Soluble vascular endothelial growth factor receptor-1 (sVEGFR-1) is decreased in lung cancer patients showing progression: A pilot study


Yilmaztepe A., Ulukaya E., Zik B., Yagci A., Sevimli A., Yilmaz M., ...Daha Fazla

CANCER INVESTIGATION, cilt.25, sa.5, ss.322-327, 2007 (SCI-Expanded) identifier identifier identifier

  • Yayın Türü: Makale / Tam Makale
  • Cilt numarası: 25 Sayı: 5
  • Basım Tarihi: 2007
  • Doi Numarası: 10.1080/07357900701209178
  • Dergi Adı: CANCER INVESTIGATION
  • Derginin Tarandığı İndeksler: Science Citation Index Expanded (SCI-EXPANDED), Scopus
  • Sayfa Sayıları: ss.322-327
  • Anahtar Kelimeler: VEGFR-1, lung cancer, progression, chemotherapy, TUMOR-GROWTH, THERAPEUTIC IMPLICATIONS, FACTOR VEGF, FLT-1, ANGIOGENESIS, EXPRESSION, INHIBITION, CELLS, DIFFERENTIATION, CARCINOMAS
  • Bursa Uludağ Üniversitesi Adresli: Evet

Özet

Tumor growth and metastasis depend on angiogenesis, and the vascular endothelial growth factor (VEGF) is known to be one of the most important angiogenic factors although the knowledge about its receptors is limited.

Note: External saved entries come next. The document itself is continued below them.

theorem journalMod_only (m : Module) (qp : Nat) (t : W64) (f : JEntry → JEntry) :
    journalMod m qp t f = { m with mail := (journalMod m qp t f).mail } := rfl
@[simp] theorem journalMod_slot (m : Module) (qp : Nat) (t : W64) (f : JEntry → JEntry) : (journalMod m qp t f).slot = m.slot := by rw [journalMod_only]
@[simp] theorem journalMod_hw (m : Module) (qp : Nat) (t : W64) (f : JEntry → JEntry) : (journalMod m qp t f).hw = m.hw := by rw [journalMod_only]
@[simp] theorem journalMod_power (m : Module) (qp : Nat) (t : W64) (f : JEntry → JEntry) : (journalMod m qp t f).power = m.power := by rw [journalMod_only]
@[simp] theorem journalMod_boot (m : Module) (qp : Nat) (t : W64) (f : JEntry → JEntry) : (journalMod m qp t f).boot = m.boot := by rw [journalMod_only]
@[simp] theorem journalMod_store (m : Module) (qp : Nat) (t : W64) (f : JEntry → JEntry) : (journalMod m qp t f).store = m.store := by rw [journalMod_only]
@[simp] theorem journalMod_exec (m : Module) (qp : Nat) (t : W64) (f : JEntry → JEntry) : (journalMod m qp t f).exec = m.exec := by rw [journalMod_only]
@[simp] theorem journalMod_glint (m : Module) (qp : Nat) (t : W64) (f : JEntry → JEntry) : (journalMod m qp t f).glint = m.glint := by rw [journalMod_only]
@[simp] theorem journalMod_field (m : Module) (qp : Nat) (t : W64) (f : JEntry → JEntry) : (journalMod m qp t f).field = m.field := by rw [journalMod_only]
@[simp] theorem journalMod_pair (m : Module) (qp : Nat) (t : W64) (f : JEntry → JEntry) : (journalMod m qp t f).pair = m.pair := by rw [journalMod_only]
@[simp] theorem journalMod_alm (m : Module) (qp : Nat) (t : W64) (f : JEntry → JEntry) : (journalMod m qp t f).alm = m.alm := by rw [journalMod_only]
@[simp] theorem journalMod_chron (m : Module) (qp : Nat) (t : W64) (f : JEntry → JEntry) : (journalMod m qp t f).chron = m.chron := by rw [journalMod_only]
@[simp] theorem journalMod_lio (m : Module) (qp : Nat) (t : W64) (f : JEntry → JEntry) : (journalMod m qp t f).lio = m.lio := by rw [journalMod_only]
@[simp] theorem journalMod_halo (m : Module) (qp : Nat) (t : W64) (f : JEntry → JEntry) : (journalMod m qp t f).halo = m.halo := by rw [journalMod_only]
@[simp] theorem journalMod_maint (m : Module) (qp : Nat) (t : W64) (f : JEntry → JEntry) : (journalMod m qp t f).maint = m.maint := by rw [journalMod_only]
@[simp] theorem journalMod_diag (m : Module) (qp : Nat) (t : W64) (f : JEntry → JEntry) : (journalMod m qp t f).diag = m.diag := by rw [journalMod_only]
@[simp] theorem journalMod_phys (m : Module) (qp : Nat) (t : W64) (f : JEntry → JEntry) : (journalMod m qp t f).phys = m.phys := by rw [journalMod_only]
@[simp] theorem journalMod_out (m : Module) (qp : Nat) (t : W64) (f : JEntry → JEntry) : (journalMod m qp t f).out = m.out := by rw [journalMod_only]

theorem journalRetire_only (m : Module) (qp : Nat) (t : W64) :
    journalRetire m qp t = { m with mail := (journalRetire m qp t).mail, chron := (journalRetire m qp t).chron, out := (journalRetire m qp t).out } := by unfold journalRetire; dsimp only; rw [checkStall_only]
@[simp] theorem journalRetire_slot (m : Module) (qp : Nat) (t : W64) : (journalRetire m qp t).slot = m.slot := by rw [journalRetire_only]
@[simp] theorem journalRetire_hw (m : Module) (qp : Nat) (t : W64) : (journalRetire m qp t).hw = m.hw := by rw [journalRetire_only]
@[simp] theorem journalRetire_power (m : Module) (qp : Nat) (t : W64) : (journalRetire m qp t).power = m.power := by rw [journalRetire_only]
@[simp] theorem journalRetire_boot (m : Module) (qp : Nat) (t : W64) : (journalRetire m qp t).boot = m.boot := by rw [journalRetire_only]
@[simp] theorem journalRetire_store (m : Module) (qp : Nat) (t : W64) : (journalRetire m qp t).store = m.store := by rw [journalRetire_only]
@[simp] theorem journalRetire_exec (m : Module) (qp : Nat) (t : W64) : (journalRetire m qp t).exec = m.exec := by rw [journalRetire_only]
@[simp] theorem journalRetire_glint (m : Module) (qp : Nat) (t : W64) : (journalRetire m qp t).glint = m.glint := by rw [journalRetire_only]
@[simp] theorem journalRetire_field (m : Module) (qp : Nat) (t : W64) : (journalRetire m qp t).field = m.field := by rw [journalRetire_only]
@[simp] theorem journalRetire_pair (m : Module) (qp : Nat) (t : W64) : (journalRetire m qp t).pair = m.pair := by rw [journalRetire_only]
@[simp] theorem journalRetire_alm (m : Module) (qp : Nat) (t : W64) : (journalRetire m qp t).alm = m.alm := by rw [journalRetire_only]
@[simp] theorem journalRetire_lio (m : Module) (qp : Nat) (t : W64) : (journalRetire m qp t).lio = m.lio := by rw [journalRetire_only]
@[simp] theorem journalRetire_halo (m : Module) (qp : Nat) (t : W64) : (journalRetire m qp t).halo = m.halo := by rw [journalRetire_only]
@[simp] theorem journalRetire_maint (m : Module) (qp : Nat) (t : W64) : (journalRetire m qp t).maint = m.maint := by rw [journalRetire_only]
@[simp] theorem journalRetire_diag (m : Module) (qp : Nat) (t : W64) : (journalRetire m qp t).diag = m.diag := by rw [journalRetire_only]
@[simp] theorem journalRetire_phys (m : Module) (qp : Nat) (t : W64) : (journalRetire m qp t).phys = m.phys := by rw [journalRetire_only]

theorem ticketPut_only (m : Module) (qp : Nat) (r : TicketRec) :
    ticketPut m qp r = { m with mail := (ticketPut m qp r).mail } := rfl
@[simp] theorem ticketPut_slot (m : Module) (qp : Nat) (r : TicketRec) : (ticketPut m qp r).slot = m.slot := by rw [ticketPut_only]
@[simp] theorem ticketPut_hw (m : Module) (qp : Nat) (r : TicketRec) : (ticketPut m qp r).hw = m.hw := by rw [ticketPut_only]
@[simp] theorem ticketPut_power (m : Module) (qp : Nat) (r : TicketRec) : (ticketPut m qp r).power = m.power := by rw [ticketPut_only]
@[simp] theorem ticketPut_boot (m : Module) (qp : Nat) (r : TicketRec) : (ticketPut m qp r).boot = m.boot := by rw [ticketPut_only]
@[simp] theorem ticketPut_store (m : Module) (qp : Nat) (r : TicketRec) : (ticketPut m qp r).store = m.store := by rw [ticketPut_only]
@[simp] theorem ticketPut_exec (m : Module) (qp : Nat) (r : TicketRec) : (ticketPut m qp r).exec = m.exec := by rw [ticketPut_only]
@[simp] theorem ticketPut_glint (m : Module) (qp : Nat) (r : TicketRec) : (ticketPut m qp r).glint = m.glint := by rw [ticketPut_only]
@[simp] theorem ticketPut_field (m : Module) (qp : Nat) (r : TicketRec) : (ticketPut m qp r).field = m.field := by rw [ticketPut_only]
@[simp] theorem ticketPut_pair (m : Module) (qp : Nat) (r : TicketRec) : (ticketPut m qp r).pair = m.pair := by rw [ticketPut_only]
@[simp] theorem ticketPut_alm (m : Module) (qp : Nat) (r : TicketRec) : (ticketPut m qp r).alm = m.alm := by rw [ticketPut_only]
@[simp] theorem ticketPut_chron (m : Module) (qp : Nat) (r : TicketRec) : (ticketPut m qp r).chron = m.chron := by rw [ticketPut_only]
@[simp] theorem ticketPut_lio (m : Module) (qp : Nat) (r : TicketRec) : (ticketPut m qp r).lio = m.lio := by rw [ticketPut_only]
@[simp] theorem ticketPut_halo (m : Module) (qp : Nat) (r : TicketRec) : (ticketPut m qp r).halo = m.halo := by rw [ticketPut_only]
@[simp] theorem ticketPut_maint (m : Module) (qp : Nat) (r : TicketRec) : (ticketPut m qp r).maint = m.maint := by rw [ticketPut_only]
@[simp] theorem ticketPut_diag (m : Module) (qp : Nat) (r : TicketRec) : (ticketPut m qp r).diag = m.diag := by rw [ticketPut_only]
@[simp] theorem ticketPut_phys (m : Module) (qp : Nat) (r : TicketRec) : (ticketPut m qp r).phys = m.phys := by rw [ticketPut_only]
@[simp] theorem ticketPut_out (m : Module) (qp : Nat) (r : TicketRec) : (ticketPut m qp r).out = m.out := by rw [ticketPut_only]

theorem pushCpl_only (m : Module) (qp : Nat) (c : Cpl) :
    pushCpl m qp c = { m with mail := (pushCpl m qp c).mail } := by unfold pushCpl; split <;> rfl
@[simp] theorem pushCpl_slot (m : Module) (qp : Nat) (c : Cpl) : (pushCpl m qp c).slot = m.slot := by rw [pushCpl_only]
@[simp] theorem pushCpl_hw (m : Module) (qp : Nat) (c : Cpl) : (pushCpl m qp c).hw = m.hw := by rw [pushCpl_only]
@[simp] theorem pushCpl_power (m : Module) (qp : Nat) (c : Cpl) : (pushCpl m qp c).power = m.power := by rw [pushCpl_only]
@[simp] theorem pushCpl_boot (m : Module) (qp : Nat) (c : Cpl) : (pushCpl m qp c).boot = m.boot := by rw [pushCpl_only]
@[simp] theorem pushCpl_store (m : Module) (qp : Nat) (c : Cpl) : (pushCpl m qp c).store = m.store := by rw [pushCpl_only]
@[simp] theorem pushCpl_exec (m : Module) (qp : Nat) (c : Cpl) : (pushCpl m qp c).exec = m.exec := by rw [pushCpl_only]
@[simp] theorem pushCpl_glint (m : Module) (qp : Nat) (c : Cpl) : (pushCpl m qp c).glint = m.glint := by rw [pushCpl_only]
@[simp] theorem pushCpl_field (m : Module) (qp : Nat) (c : Cpl) : (pushCpl m qp c).field = m.field := by rw [pushCpl_only]
@[simp] theorem pushCpl_pair (m : Module) (qp : Nat) (c : Cpl) : (pushCpl m qp c).pair = m.pair := by rw [pushCpl_only]
@[simp] theorem pushCpl_alm (m : Module) (qp : Nat) (c : Cpl) : (pushCpl m qp c).alm = m.alm := by rw [pushCpl_only]
@[simp] theorem pushCpl_chron (m : Module) (qp : Nat) (c : Cpl) : (pushCpl m qp c).chron = m.chron := by rw [pushCpl_only]
@[simp] theorem pushCpl_lio (m : Module) (qp : Nat) (c : Cpl) : (pushCpl m qp c).lio = m.lio := by rw [pushCpl_only]
@[simp] theorem pushCpl_halo (m : Module) (qp : Nat) (c : Cpl) : (pushCpl m qp c).halo = m.halo := by rw [pushCpl_only]
@[simp] theorem pushCpl_maint (m : Module) (qp : Nat) (c : Cpl) : (pushCpl m qp c).maint = m.maint := by rw [pushCpl_only]
@[simp] theorem pushCpl_diag (m : Module) (qp : Nat) (c : Cpl) : (pushCpl m qp c).diag = m.diag := by rw [pushCpl_only]
@[simp] theorem pushCpl_phys (m : Module) (qp : Nat) (c : Cpl) : (pushCpl m qp c).phys = m.phys := by rw [pushCpl_only]
@[simp] theorem pushCpl_out (m : Module) (qp : Nat) (c : Cpl) : (pushCpl m qp c).out = m.out := by rw [pushCpl_only]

We, therefore, investigated the treatment-related changes both in the level of the soluble vascular endothelial growth factor receptor-1 ( sVEGFR-1) in the serum by ELISA and the expression of VEGFR-1 in cancer tissues by immunohistochemistry. The serum levels were studied in 38 lung cancer patients, and 55 control subjects ( 21 benign disease and 34 healthy subjects) before the chemotherapy. The treatment-related changes in serum sVEGFR-1 were evaluated in 15 patients 24 and 48 hours after treatment. In addition to serum analysis, the tissue expressions were evaluated in 32 patients before treatment. The treatment-related changes in tissue VEGFR-1 expressions were evaluated in only 12 patients 24 hours after treatment. We observed no significant difference in terms of serum sVEGFR-1 levels between malignant and nonmalignant groups (p > 0.05). There were no significant differences in the levels of sVEGFR-1 before and after treatment (p > 0.05). However, there was a significant difference between sVEGFR-1 levels in the groups (regressive, stable, progressive) classified according to the response to therapy (p = 0.043). A significant difference also was present between the expression levels of tissue VEGFR-1 in the same groups (p = 0.037). As a conclusion, we suggest that prechemotherapy sVEGFR- 1 can be helpful for prediction of long-term response to therapy, but it should be studied in larger groups to elucidate its benefit in clinics.